▶ _DIRECTIONS FOR THIS TASK_: Copy out the records that follow, leaving every character as it is.
+++ DATA EXCERPTS +++
-- ==== Sys2Proof/Safety.lean ====
section
/-! DEFINITION. What holds of every state of a safe run: the register invariants of spec/10_state.md R42 and R43 and the canonical
form of every memory and of the record of `UNINIT_READ = FAULT`. -/

namespace Sys2Proof.Machine

/-- The emulation-mode invariant (R42) and the index-width invariant (R43). -/
def Cpu.inv (c : Cpu) : Bool :=
  (!c.p.e || (c.p.m && c.p.x && (wordHi c.s == 0x01))) &&
  (!c.p.x || ((wordHi c.x == 0) && (wordHi c.y == 0)))

/-- A cartridge's ROM is in canonical form. -/
def Cartridge.wf (c : Cartridge) : Bool := c.rom.wf c.romLen

/-- Every memory of the bus is in canonical form, within its size (R46, R48). -/
def Bus.wf (b : Bus) : Bool :=
  b.wram.wf 0x20000 && b.sram1.wf 0x70000 && b.sram2.wf 0x10000 && b.sramH.wf 0x40000 && b.cart.all Cartridge.wf

/-- The record is in canonical form: its cells as a memory, its unwritten values in the order of reset, each once at most. -/
def Marks.wf (m : Marks) : Bool := m.cells.wf ramCells && m.unwritten.isSublist State.reset.marks.unwritten

/-- The invariant of the machine. -/
def State.inv (s : State) : Bool := s.cpu.inv && s.bus.wf && s.marks.wf

end Sys2Proof.Machine
end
+++
▶ _TASK ANSWER_:
-- ==== Sys2Proof/Safety.lean ====
section
/-! DEFINITION. What holds of every state of a safe run: the register invariants of spec/10_state.md R42 and R43 and the canonical
form of every memory and of the record of `UNINIT_READ = FAULT`. -/

namespace Sys2Proof.Machine

/-- The emulation-mode invariant (R42) and the index-width invariant (R43). -/
def Cpu.inv (c : Cpu) : Bool :=
  (!c.p.e || (c.p.m && c.p.x && (wordHi c.s == 0x01))) &&
  (!c.p.x || ((wordHi c.x == 0) && (wordHi c.y == 0)))

/-- A cartridge's ROM is in canonical form. -/
def Cartridge.wf (c : Cartridge) : Bool := c.rom.wf c.romLen

/-- Every memory of the bus is in canonical form, within its size (R46, R48). -/
def Bus.wf (b : Bus) : Bool :=
  b.wram.wf 0x20000 && b.sram1.wf 0x70000 && b.sram2.wf 0x10000 && b.sramH.wf 0x40000 && b.cart.all Cartridge.wf

/-- The record is in canonical form: its cells as a memory, its unwritten values in the order of reset, each once at most. -/
def Marks.wf (m : Marks) : Bool := m.cells.wf ramCells && m.unwritten.isSublist State.reset.marks.unwritten

/-- The invariant of the machine. -/
def State.inv (s : State) : Bool := s.cpu.inv && s.bus.wf && s.marks.wf

end Sys2Proof.Machine
end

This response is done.